Step 2 – Choose a Financial Attorney-In-Fact

An attorney-in-fact is an individual that the principal authorizes to manage their financial affairs. Generally, the attorney-in-fact will handle the principal’s taxes, bills, real estate, business operations, and personal property. The exact powers granted to the individual will be determined when executing the Durable (Financial) Power of Attorney form available below.

Durable (Financial) Power of Attorney – Allows the principal to appoint an attorney-in-fact and assign them with powers to handle their finances. The form is “durable” which means that the attorney-in-fact has permission to continue making decisions for the principal even if they are unconscious or unable to communicate.

  • Signing Requirements (§ 126.005) – Oregon law does not specify how the form must be signed, however, it is recommended that the document be signed in the presence of two (2) adult witnesses and a notary public.

Step 3 – Create a Report of Current Assets

The principal should create an assets list and have it ready prior to the execution of a Will or Living Trust. The document should give a description of the principal’s current property, real estate, financial accounts, business entities, and any other asset under their ownership. Individuals can utilize the Current Assets List to record this information in a clear and concise manner.

Step 4 – Select the Beneficiaries

Selecting the beneficiaries is important as these are the individuals who will inherit the principal’s assets after they pass away. The principal should carefully consider who shall serve as their beneficiaries before determining which assets each will receive when the estate is transferred. Once this information has been decided, the beneficiaries should be contacted and made aware of the assets they are entitled to inherit.

Step 5 – Make an Estate Distribution Document

One of the more critical aspects to estate preparation is the execution of a legal document that identifies the beneficiaries and describes the assets each will receive after the principal dies. Either of the following documents may be used to accomplish this task:

Last Will and Testament (‘Will’) – Allows the principal to appoint beneficiaries and assign assets for distribution after death. Creating a Will is a relatively simple process and can be done with no initial costs. However, once the principal dies, the document must go through the probate court before the assets can be transferred to the beneficiaries. Depending on the value of the estate, the probate process can result in legal fees that must be paid by the executor of the estate.
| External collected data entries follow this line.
/-- CPY reads its descriptor along its path, refuses a malformed one with QUEUE_DESC (what counts as malformed beyond R155 is log 34), checks every
row, releases, and hands the copy over (R155, R156, R177). DRAIN waits for the copies of its kinds that its core has accepted (R157). The descriptor
is read when the word issues (log 5). A copy completes (R156, R177): it leaves the copies in flight, and no group is touched. A team whose groups have
all exited and of which nothing else is in flight ends with it (log 16), and no running team ends or changes by a copy between global addresses. The
last row of a plain copy between global addresses, whose destination lies in one page, stands in H byte for byte as its source stood, poison with it;
no other byte or line of H changes. -/
def Obligations.CopiesAreIssuedAndComplete : Prop :=
  (
    (∀ (s : State) (g : Nat) (a : Opd), Runs s g (.cpy a) →
      let x := (performAll s g).grp g
      (∀ e, addrOf x a = .error e → Traps s g (.cpy a) e.cause e.addr) ∧
      ∀ va, addrOf x a = .ok va →
        let u := seenRange (performAll s g) g va 64
        (∀ e, readDesc u g va 64 64 = .error e → TrapsFrom s u g (.cpy a) e.cause e.addr) ∧
        ∀ ws, readDesc u g va 64 64 = .ok ws →
          ((copyBad ws (copyOf ws) || decTooBig u x (copyOf ws)) = true → TrapsFrom s u g (.cpy a) 0x40 va) ∧
          ((copyBad ws (copyOf ws) || decTooBig u x (copyOf ws)) = false →
            (∀ e, copyCheck u x (copyOf ws) = .error e → TrapsFrom s u g (.cpy a) e.cause e.addr) ∧
            ∀ xl, copyCheck u x (copyOf ws) = .ok xl →
              let v := releaseAt u g (if (copyOf ws).skind = 1 then .team else .dev)
              ∃ t, exec (.cpy a) s = .next t ∧ t = { v with groups := t.groups, copies := t.copies, nextId := s.nextId + 1 } ∧
                (∀ k, k ≠ g → t.grp k = v.grp k) ∧ t.grp g = stepOn (v.grp g) ∧
                t.copies = s.copies ++ [{ copyOf ws with id := s.nextId, core := g / 48, ctx := x.ctx, tid := x.tid, gid := g, xl := xl }])) ∧
    (∀ (s : State) (g : Nat) (d : Opd) (mem : BitVec 3), Runs s g (.drain d mem) →
      let x := s.grp g
      let ids := (s.copies.filter (fun c => c.core == g / 48 && mem.getLsbD c.dkind)).map (·.id)
      ∃ t, exec (.drain d mem) s = .next t ∧ OnlyGroup s t g ∧ NextWord x (t.grp g) ∧
        t.grp g = { x with run := (t.grp g).run, inflight := x.inflight ++
          [{ tag := s.nextId, regs := [opCode x d], waits := [.copies ids], drainKinds := mem.toNat }] } ∧
        (runState (t.grp g)).hazard = (runState x).hazard ++ [opCode x d])) ∧
  (
    ∀ (s : State) (id : Nat) (c : Copy), s.copies.find? (fun d => d.id == id) = some c →
      let src := (srcRow c c.row).toNat
      let dst := (dstRow c c.row).toNat
      let pd := paIn c.xl dst
      ∃ t, exec (.copyComplete id) s = .next t ∧ t.copies = s.copies.filter (fun d => d.id != id) ∧ t.groups = s.groups ∧
        let tm := s.teams.get c.tid
        (tm.ngroup ≤ tm.exits → (∀ e ∈ s.engines, ∀ n ∈ e.2, n.tid ≠ c.tid) → (∀ e ∈ s.groups, e.2.tid ≠ c.tid) →
          (∀ d ∈ s.copies, d.id ≠ id → d.tid ≠ c.tid) → (s.reentry.get c.tid).isEmpty → ∀ e ∈ t.teams, e.1 ≠ c.tid) ∧
        (c.rowlen = 0 → t.h = s.h ∧ (tm.exits < tm.ngroup → t.teams = s.teams)) ∧
        (c.row + 1 = c.rows → 0 < c.rowlen → c.dec = false → c.skind ≠ 1 → c.dkind ≠ 0 → alarmed s = false → (∀ k, keyIx s k = 0) →
          dst % 65536 + c.rowlen ≤ 65536 → (tm.exits < tm.ngroup → t.teams = s.teams) ∧
          (∀ i < c.rowlen, t.h.bytes.get (pd + i) = s.h.bytes.get (paIn c.xl (src + i))) ∧
          (∀ a, a < pd ∨ pd + c.rowlen ≤ a → t.h.bytes.get a = s.h.bytes.get a) ∧
          (∀ i < c.rowlen, s.h.poi.get (paIn c.xl (src + i) / 64) = true → t.h.poi.get ((pd + i) / 64) = true) ∧
          (∀ l, l < pd / 64 ∨ (pd + c.rowlen - 1) / 64 < l → t.h.poi.get l = s.h.poi.get l)))

-- ===== transactions (chapter 09) =====

/-- The transaction words (R196, R213 to R218): TBEGIN opens or nests, TEND closes a level, and the outermost one commits when its read set is valid,
after a release and with an acquire (R202, R203); RETRY parks on the read set or passes to the successor (R207); OTHERWISE records one; TABORT closes
and goes on. Outside a transaction the latter four are ILLEGAL. -/
def Obligations.TransactionWords : Prop :=
  ∀ (s : State) (g : Nat),
    let x := s.grp g
    let y := passed s x
    (Runs s g .tbegin →
      (x.tx.act = true → active x ≠ x.tx.lanes → RefusedInTx s g .tbegin 7) ∧
      (x.tx.act = true → active x = x.tx.lanes → x.tx.nest = 15 → RefusedInTx s g .tbegin 8) ∧
      (x.tx.act = true → active x = x.tx.lanes → x.tx.nest ≠ 15 → mayPass s x → ∃ t, exec .tbegin s = .next t ∧ OnlyGroup s t g ∧
        t.grp g = { stepOn y with tx := { x.tx with nest := x.tx.nest + 1 } }) ∧
      (x.tx.act = false → mayPass s x → ∃ t, exec .tbegin s = .next t ∧ OnlyGroup s t g ∧
        t.grp g = { stepOn y with tx := { act := true, lanes := active x, restart := placeHere x (runPc x) (active x) } })) ∧
    (∀ off, ∀ i ∈ [Instr.tend, .retry, .tabort, .otherwise off], Runs s g i →
      (x.tx.act = false → Traps s g i 0x01 0) ∧ (x.tx.act = true → active x ≠ x.tx.lanes → RefusedInTx s g i 7)) ∧
    (x.tx.act = true → active x = x.tx.lanes → mayPass s x →
      (Runs s g .tend → x.tx.nest ≠ 0 → ∃ t, exec .tend s = .next t ∧ OnlyGroup s t g ∧
        t.grp g = { stepOn y with tx := { x.tx with nest := x.tx.nest - 1 } }) ∧
      (Runs s g .tend → x.tx.nest = 0 → (∀ e ∈ x.tx.writes, ∀ b ∈ e.poi, b.2 = false) →
        let u := releaseAt (pastBoundary s g) g .dev
        (txValid u x = true → ∃ t, exec .tend s = .next t ∧ t.h = ((sortWrites x.tx.writes).foldl commitWrite u).h ∧
          (∀ k, k ≠ g → t.grp k = u.grp k) ∧
          t.grp g = { stepOn (u.grp g) with tx := {}, capCount := 0, spr := { x.spr with txCause := 0, txWpc := runPc x } }) ∧
        (txValid u x = false → exec .tend s = .next (conflictEnd u g))) ∧
      (Runs s g .retry → x.tx.succ = none → x.tx.reads ≠ [] → ∃ t, exec .retry s = .next t ∧ OnlyGroup s t g ∧ (t.grp g).tx = {} ∧
        (t.grp g).run = none ∧ (t.grp g).spr = { x.spr with txCause := 3, txWpc := runPc x } ∧
        (txValid s x = true → (t.grp g).life = .waiting ∧ (t.grp g).thaw = x.tx.reads.map (fun r => .mem r.line r.pos) ∧
          StandsAt x { t.grp g with life := .ready } x.tx.restart x.tx.lanes) ∧
        (txValid s x = false → StandsAt x (t.grp g) x.tx.restart x.tx.lanes)) ∧
      (Runs s g .retry → x.tx.succ ≠ none → ∃ t, exec .retry s = .next t ∧ OnlyGroup s t g ∧ AttemptFails x (t.grp g) 3) ∧
      (∀ off, Runs s g (.otherwise off) → x.tx.succ = none → x.tx.alt ≠ 3 → ∃ t, exec (.otherwise off) s = .next t ∧ OnlyGroup s t g ∧
        t.grp g = { stepOn y with tx := { x.tx with succ := some (placeHere x (runPc x + 8 * off.signExtend 64) (active x)) } }) ∧
      (∀ off, Runs s g (.otherwise off) → x.tx.succ ≠ none ∨ x.tx.alt = 3 → inCompat s x = false → RefusedInTx s g (.otherwise off) 8) ∧
      (Runs s g .tabort → ∃ t, exec .tabort s = .next t ∧ OnlyGroup s t g ∧
        t.grp g = { stepOn y with tx := {}, capCount := 0, spr := { x.spr with txCause := 4, txWpc := runPc x } }))

/-- Inside a transaction (R197, R198, R206): a load enters its lines into the read set and takes bytes from the write set first; a store enters the
write set; a word that a transaction does not admit ends the attempt; TX_CONFLICT ends an attempt whose read set has been written; a trap is taken at
the restart point, after the validation (R199, R205). The accesses read H when they issue (log 6). -/
def Obligations.TransactionsKeepTheirSets : Prop :=
  ∀ (s : State) (g : Nat),
    let x := s.grp g
    x.tx.act = true →
      (∀ f as u, Runs s g (.ld f) → checkLanes s x .load false f.shp f.a (f.off.signExtend 64) (workLanes x f.msk f.d) = .ok as →
        addReads s g (as.flatMap (txLoadLines x)) = some u →
        ∃ t fl, exec (.ld f) s = .next t ∧ (t.grp g).tx = (u.grp g).tx ∧ (t.grp g).inflight = (u.grp g).inflight ++ [fl] ∧ fl.regs = [opCode x f.d] ∧
          fl.waits = [] ∧ ∀ a ∈ as, a.ext = .zero → ∃ w ∈ fl.writes, w.lane = a.lane ∧
            w.pv = ⟨BitVec.ofNat 64 (ofBytes (txBytes u (u.grp g) a.xl.key a.xl.pa a.n).1), (txBytes u (u.grp g) a.xl.key a.xl.pa a.n).2⟩) ∧
      (∀ f as, FramesAligned s → WellFormed (.st f) → Runs s g (.st f) →
        checkLanes s x .store false f.shp f.a (f.off.signExtend 64) (workLanes x f.msk f.d) = .ok as →
        x.tx.writes.length + (as.map (fun a => a.xl.pa / 64)).eraseDups.length ≤ 8 →
        ∃ t, exec (.st f) s = .next t ∧ OnlyGroup s t g ∧ t.grp g = { stepOn x with tx := { x.tx with writes := (t.grp g).tx.writes } } ∧
          ∀ key pa, txByte s (t.grp g) key pa = match covering as pa with
            | some a => (byteFor a (opVal x .i64 f.d a.lane).val pa, (opVal x .i64 f.d a.lane).poi)
            | none => txByte s x key pa) ∧
      (∀ i, issuer s = some g → precheck s g i = .refused → RefusedInTx s g i 6) ∧
      (txValid s x = false → x.life = .issuing → x.run.isSome = true → (x.atBoundary && x.pastWord) = false → ∃ t, exec (.txConflict g) s = .next t ∧ OnlyGroup s t g ∧
        AttemptFails x (t.grp g) 1) ∧
      (∀ msk n, Runs s g (.trap msk n) → liveOf x msk ≠ 0 → CanSettle s g → txValid (settled s g) ((settled s g).grp g) = true → inHandler x = false →
        x.spr.uvec ≠ 0 → ∃ t, exec (.trap msk n) s = .next t ∧ (t.grp g).life = .issuing ∧ (t.grp g).tx = {} ∧ (t.grp g).spr.txCause = 5 ∧
          (t.grp g).spr.trapPc = x.tx.restart.pc ∧ (t.grp g).spr.trapAddr = n.signExtend 64 ∧ runPc (t.grp g) = x.spr.uvec ∧
          active (t.grp g) = x.tx.lanes ∧
          (t.grp g).trapS = some { pc := x.tx.restart.pc, prio := x.tx.restart.prio, depth := x.tx.restart.depth, lanes := x.tx.lanes })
  • Signing Requirements (§ 112.235) – Must be signed by the principal in the presence of two (2) witnesses who must also sign the Will.

Living Trust (Revocable) – This form creates an entity that can be managed by the principal or another individual of their choosing. Ownership of the principal’s assets can be transferred to the entity and held there until the principal dies or the document is revoked. Just like a Will, a Living Trust allows for the appointment of beneficiaries. The most significant difference between a Will and a Living Trust concerning estate distribution is that a Living Trust does not go through probate court. Consequently, the beneficiaries can receive their assets immediately after the principal dies.

  • Signing Requirements (§ 130.155) – No specific signing regulations. However, it is always best to sign in the presence of a notary public and two (2) adult witnesses.

Step 6 – Storing the Forms

For the Advance Directive and the Durable (Financial) Power of Attorney, the original documents should be given to the elected representatives (the health care representative and financial attorney-in-fact). The Last Will and Testament and Living Trust can be given to the principal’s attorney, spouse, children, or the beneficiaries. This process assures that the forms can be accessed quickly upon the death or incapacitation of the principal.